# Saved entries
_ _ _ _ _

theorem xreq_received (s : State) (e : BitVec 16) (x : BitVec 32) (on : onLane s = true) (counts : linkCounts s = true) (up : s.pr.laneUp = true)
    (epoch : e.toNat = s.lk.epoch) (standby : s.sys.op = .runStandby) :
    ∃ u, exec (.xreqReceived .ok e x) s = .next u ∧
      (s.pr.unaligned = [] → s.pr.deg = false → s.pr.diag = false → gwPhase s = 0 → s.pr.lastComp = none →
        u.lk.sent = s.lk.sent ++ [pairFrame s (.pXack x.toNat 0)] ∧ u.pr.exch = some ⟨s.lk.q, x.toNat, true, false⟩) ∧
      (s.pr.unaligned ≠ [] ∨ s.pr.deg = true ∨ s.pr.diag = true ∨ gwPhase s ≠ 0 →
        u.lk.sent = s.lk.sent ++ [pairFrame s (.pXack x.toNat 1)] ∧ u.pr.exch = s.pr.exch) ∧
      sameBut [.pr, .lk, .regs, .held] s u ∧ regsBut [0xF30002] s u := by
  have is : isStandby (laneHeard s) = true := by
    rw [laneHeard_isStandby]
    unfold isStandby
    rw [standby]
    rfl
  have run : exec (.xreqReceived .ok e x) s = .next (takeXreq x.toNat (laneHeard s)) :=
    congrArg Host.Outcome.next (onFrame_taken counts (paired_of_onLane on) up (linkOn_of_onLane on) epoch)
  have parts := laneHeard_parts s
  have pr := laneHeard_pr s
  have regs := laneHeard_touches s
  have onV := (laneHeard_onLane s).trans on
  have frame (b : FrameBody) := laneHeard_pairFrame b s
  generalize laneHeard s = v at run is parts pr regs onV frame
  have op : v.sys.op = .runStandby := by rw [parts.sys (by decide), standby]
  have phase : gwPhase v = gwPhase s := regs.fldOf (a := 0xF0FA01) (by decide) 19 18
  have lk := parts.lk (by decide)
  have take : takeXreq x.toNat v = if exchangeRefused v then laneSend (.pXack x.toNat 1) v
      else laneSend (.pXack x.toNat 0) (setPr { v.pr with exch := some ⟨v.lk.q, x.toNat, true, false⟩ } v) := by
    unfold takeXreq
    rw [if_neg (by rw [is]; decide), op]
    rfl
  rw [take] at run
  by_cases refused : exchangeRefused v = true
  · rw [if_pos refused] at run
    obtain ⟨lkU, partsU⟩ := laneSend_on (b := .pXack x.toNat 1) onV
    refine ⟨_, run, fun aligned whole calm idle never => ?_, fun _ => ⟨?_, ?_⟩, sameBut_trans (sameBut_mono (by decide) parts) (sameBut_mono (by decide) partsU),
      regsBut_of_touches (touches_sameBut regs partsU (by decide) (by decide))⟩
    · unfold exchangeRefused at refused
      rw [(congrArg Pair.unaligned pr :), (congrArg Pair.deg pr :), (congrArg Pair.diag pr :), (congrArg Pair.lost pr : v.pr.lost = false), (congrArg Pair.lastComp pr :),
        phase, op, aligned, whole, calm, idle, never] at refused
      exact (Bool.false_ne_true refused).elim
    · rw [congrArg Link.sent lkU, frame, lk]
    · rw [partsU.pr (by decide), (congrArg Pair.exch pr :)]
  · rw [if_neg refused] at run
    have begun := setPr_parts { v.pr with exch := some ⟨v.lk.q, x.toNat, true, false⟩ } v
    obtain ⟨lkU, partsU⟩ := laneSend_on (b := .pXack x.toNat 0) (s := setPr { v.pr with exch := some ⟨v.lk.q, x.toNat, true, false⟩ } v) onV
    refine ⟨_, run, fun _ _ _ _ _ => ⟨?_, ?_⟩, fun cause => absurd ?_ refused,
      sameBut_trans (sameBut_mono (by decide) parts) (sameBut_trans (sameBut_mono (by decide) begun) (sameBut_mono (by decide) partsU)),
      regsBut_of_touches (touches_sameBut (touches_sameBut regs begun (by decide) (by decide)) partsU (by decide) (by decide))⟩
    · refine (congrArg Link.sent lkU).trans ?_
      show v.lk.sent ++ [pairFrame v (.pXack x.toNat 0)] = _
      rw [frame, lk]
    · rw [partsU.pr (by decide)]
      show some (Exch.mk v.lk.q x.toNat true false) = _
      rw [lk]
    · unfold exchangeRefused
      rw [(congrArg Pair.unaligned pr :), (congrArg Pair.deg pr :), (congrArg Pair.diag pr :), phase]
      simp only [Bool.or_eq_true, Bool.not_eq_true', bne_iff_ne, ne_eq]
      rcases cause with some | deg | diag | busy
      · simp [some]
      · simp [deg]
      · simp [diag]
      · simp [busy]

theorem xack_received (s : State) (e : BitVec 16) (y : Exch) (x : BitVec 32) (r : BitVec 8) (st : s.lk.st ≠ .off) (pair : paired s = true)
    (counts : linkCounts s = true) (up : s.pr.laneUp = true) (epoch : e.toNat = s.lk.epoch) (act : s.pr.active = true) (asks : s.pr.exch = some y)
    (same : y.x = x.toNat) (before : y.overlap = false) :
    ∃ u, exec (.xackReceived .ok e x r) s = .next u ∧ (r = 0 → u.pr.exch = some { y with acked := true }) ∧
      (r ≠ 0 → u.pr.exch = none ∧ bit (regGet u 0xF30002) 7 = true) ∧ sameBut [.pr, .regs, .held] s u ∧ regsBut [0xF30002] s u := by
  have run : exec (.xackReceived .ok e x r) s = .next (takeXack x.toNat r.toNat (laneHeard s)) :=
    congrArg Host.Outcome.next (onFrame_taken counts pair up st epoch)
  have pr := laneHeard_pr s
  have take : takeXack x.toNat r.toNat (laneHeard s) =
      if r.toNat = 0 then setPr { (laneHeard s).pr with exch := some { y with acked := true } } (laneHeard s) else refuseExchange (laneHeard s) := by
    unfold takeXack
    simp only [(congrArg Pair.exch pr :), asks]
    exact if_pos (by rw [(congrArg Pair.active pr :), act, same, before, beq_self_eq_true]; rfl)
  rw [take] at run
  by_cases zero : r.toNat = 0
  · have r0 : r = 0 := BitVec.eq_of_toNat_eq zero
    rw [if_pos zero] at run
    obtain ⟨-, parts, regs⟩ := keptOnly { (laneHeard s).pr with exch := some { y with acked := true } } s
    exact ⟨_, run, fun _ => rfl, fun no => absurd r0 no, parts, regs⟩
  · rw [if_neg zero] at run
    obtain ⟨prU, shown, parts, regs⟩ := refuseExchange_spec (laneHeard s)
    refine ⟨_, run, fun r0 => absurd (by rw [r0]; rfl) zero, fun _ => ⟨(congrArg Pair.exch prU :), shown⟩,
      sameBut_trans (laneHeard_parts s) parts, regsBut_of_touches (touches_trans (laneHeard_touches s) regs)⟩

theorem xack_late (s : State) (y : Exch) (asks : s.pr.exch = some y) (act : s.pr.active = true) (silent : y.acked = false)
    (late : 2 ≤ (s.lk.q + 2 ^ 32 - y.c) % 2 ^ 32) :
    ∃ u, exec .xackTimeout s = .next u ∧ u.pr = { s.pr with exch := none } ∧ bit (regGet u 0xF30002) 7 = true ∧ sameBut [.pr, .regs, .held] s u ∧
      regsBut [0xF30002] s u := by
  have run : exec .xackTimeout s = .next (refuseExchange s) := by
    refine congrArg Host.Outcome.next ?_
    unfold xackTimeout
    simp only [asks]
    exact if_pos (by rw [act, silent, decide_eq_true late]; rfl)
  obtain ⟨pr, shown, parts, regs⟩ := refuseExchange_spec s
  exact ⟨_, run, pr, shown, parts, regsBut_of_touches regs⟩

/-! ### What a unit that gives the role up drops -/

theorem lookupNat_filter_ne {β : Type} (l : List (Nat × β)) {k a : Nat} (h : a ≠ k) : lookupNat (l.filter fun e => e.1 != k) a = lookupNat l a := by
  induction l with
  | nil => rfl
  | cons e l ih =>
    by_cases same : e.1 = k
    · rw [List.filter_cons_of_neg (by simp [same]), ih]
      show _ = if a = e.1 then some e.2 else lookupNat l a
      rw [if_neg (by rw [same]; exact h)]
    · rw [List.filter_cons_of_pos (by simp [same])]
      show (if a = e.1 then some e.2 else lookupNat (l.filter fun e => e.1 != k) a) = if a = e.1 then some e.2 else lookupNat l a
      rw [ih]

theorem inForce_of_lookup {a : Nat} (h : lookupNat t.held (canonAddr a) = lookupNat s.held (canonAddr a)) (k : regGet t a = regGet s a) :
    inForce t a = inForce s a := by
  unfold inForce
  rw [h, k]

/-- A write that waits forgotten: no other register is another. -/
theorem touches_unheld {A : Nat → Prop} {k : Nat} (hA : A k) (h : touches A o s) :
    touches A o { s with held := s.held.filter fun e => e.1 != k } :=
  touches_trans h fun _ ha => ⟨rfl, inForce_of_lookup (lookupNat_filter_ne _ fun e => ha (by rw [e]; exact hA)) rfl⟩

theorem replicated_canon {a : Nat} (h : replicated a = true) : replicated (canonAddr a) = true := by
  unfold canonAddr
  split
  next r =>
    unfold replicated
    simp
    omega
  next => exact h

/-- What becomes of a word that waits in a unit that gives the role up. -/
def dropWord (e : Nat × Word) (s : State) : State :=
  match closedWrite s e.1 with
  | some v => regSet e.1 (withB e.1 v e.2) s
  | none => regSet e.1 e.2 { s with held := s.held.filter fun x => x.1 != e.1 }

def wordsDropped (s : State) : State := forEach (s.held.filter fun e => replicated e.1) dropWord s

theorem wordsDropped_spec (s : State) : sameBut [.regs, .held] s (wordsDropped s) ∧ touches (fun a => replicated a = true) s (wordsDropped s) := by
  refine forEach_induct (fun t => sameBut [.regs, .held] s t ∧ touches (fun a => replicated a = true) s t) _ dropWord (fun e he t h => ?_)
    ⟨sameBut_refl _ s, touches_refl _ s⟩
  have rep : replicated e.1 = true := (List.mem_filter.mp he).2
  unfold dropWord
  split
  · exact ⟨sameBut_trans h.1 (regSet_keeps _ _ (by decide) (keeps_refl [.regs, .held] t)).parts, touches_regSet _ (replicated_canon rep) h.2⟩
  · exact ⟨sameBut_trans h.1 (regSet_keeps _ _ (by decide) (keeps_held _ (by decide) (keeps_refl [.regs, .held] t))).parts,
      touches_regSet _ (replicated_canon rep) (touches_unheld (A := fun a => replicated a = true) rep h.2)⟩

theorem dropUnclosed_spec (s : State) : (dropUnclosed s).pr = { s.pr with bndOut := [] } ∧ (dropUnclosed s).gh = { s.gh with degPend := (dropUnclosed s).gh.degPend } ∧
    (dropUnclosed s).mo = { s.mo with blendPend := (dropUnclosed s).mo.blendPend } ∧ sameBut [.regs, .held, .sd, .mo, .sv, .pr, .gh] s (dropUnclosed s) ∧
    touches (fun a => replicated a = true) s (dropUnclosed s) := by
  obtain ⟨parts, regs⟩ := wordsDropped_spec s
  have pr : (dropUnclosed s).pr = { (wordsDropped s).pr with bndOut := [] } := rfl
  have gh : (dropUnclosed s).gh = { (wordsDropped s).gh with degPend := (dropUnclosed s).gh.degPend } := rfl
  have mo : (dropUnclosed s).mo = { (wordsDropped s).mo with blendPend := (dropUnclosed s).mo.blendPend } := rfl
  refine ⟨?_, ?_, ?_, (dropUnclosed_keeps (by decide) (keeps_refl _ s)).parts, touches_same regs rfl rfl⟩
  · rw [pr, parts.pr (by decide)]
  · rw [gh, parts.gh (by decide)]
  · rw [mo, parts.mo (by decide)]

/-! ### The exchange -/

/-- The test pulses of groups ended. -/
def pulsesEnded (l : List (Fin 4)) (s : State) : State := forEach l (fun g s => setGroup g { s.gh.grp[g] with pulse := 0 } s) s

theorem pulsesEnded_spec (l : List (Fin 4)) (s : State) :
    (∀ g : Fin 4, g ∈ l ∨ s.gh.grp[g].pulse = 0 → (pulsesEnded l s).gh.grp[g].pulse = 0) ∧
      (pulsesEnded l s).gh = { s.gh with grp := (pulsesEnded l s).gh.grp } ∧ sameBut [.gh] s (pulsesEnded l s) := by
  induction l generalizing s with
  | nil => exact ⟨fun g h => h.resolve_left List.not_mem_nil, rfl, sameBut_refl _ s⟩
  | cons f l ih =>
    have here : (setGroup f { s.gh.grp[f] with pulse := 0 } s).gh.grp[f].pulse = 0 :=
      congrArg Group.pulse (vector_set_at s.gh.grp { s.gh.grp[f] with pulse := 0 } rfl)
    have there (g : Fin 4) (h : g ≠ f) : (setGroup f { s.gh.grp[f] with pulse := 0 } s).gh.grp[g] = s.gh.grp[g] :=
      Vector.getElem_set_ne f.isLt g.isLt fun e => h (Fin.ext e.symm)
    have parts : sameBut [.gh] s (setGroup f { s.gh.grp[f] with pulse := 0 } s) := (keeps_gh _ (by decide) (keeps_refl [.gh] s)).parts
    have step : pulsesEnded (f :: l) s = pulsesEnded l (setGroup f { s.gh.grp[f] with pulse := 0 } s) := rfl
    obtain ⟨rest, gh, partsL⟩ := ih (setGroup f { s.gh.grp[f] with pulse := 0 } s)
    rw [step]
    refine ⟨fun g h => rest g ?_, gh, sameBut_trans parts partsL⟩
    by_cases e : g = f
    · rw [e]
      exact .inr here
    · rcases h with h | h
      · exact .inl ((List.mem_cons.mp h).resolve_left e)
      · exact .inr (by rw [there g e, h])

_ _ _ _ _

# Work to be completed
Both the first line of the data above and the line with "have take : takeXreq" must be included; please return exactly those lines and the ones between them.

# Answer to the exercise
theorem xreq_received (s : State) (e : BitVec 16) (x : BitVec 32) (on : onLane s = true) (counts : linkCounts s = true) (up : s.pr.laneUp = true)
    (epoch : e.toNat = s.lk.epoch) (standby : s.sys.op = .runStandby) :
    ∃ u, exec (.xreqReceived .ok e x) s = .next u ∧
      (s.pr.unaligned = [] → s.pr.deg = false → s.pr.diag = false → gwPhase s = 0 → s.pr.lastComp = none →
        u.lk.sent = s.lk.sent ++ [pairFrame s (.pXack x.toNat 0)] ∧ u.pr.exch = some ⟨s.lk.q, x.toNat, true, false⟩) ∧
      (s.pr.unaligned ≠ [] ∨ s.pr.deg = true ∨ s.pr.diag = true ∨ gwPhase s ≠ 0 →
        u.lk.sent = s.lk.sent ++ [pairFrame s (.pXack x.toNat 1)] ∧ u.pr.exch = s.pr.exch) ∧
      sameBut [.pr, .lk, .regs, .held] s u ∧ regsBut [0xF30002] s u := by
  have is : isStandby (laneHeard s) = true := by
    rw [laneHeard_isStandby]
    unfold isStandby
    rw [standby]
    rfl
  have run : exec (.xreqReceived .ok e x) s = .next (takeXreq x.toNat (laneHeard s)) :=
    congrArg Host.Outcome.next (onFrame_taken counts (paired_of_onLane on) up (linkOn_of_onLane on) epoch)
  have parts := laneHeard_parts s
  have pr := laneHeard_pr s
  have regs := laneHeard_touches s
  have onV := (laneHeard_onLane s).trans on
  have frame (b : FrameBody) := laneHeard_pairFrame b s
  generalize laneHeard s = v at run is parts pr regs onV frame
  have op : v.sys.op = .runStandby := by rw [parts.sys (by decide), standby]
  have phase : gwPhase v = gwPhase s := regs.fldOf (a := 0xF0FA01) (by decide) 19 18
  have lk := parts.lk (by decide)
  have take : takeXreq x.toNat v = if exchangeRefused v then laneSend (.pXack x.toNat 1) v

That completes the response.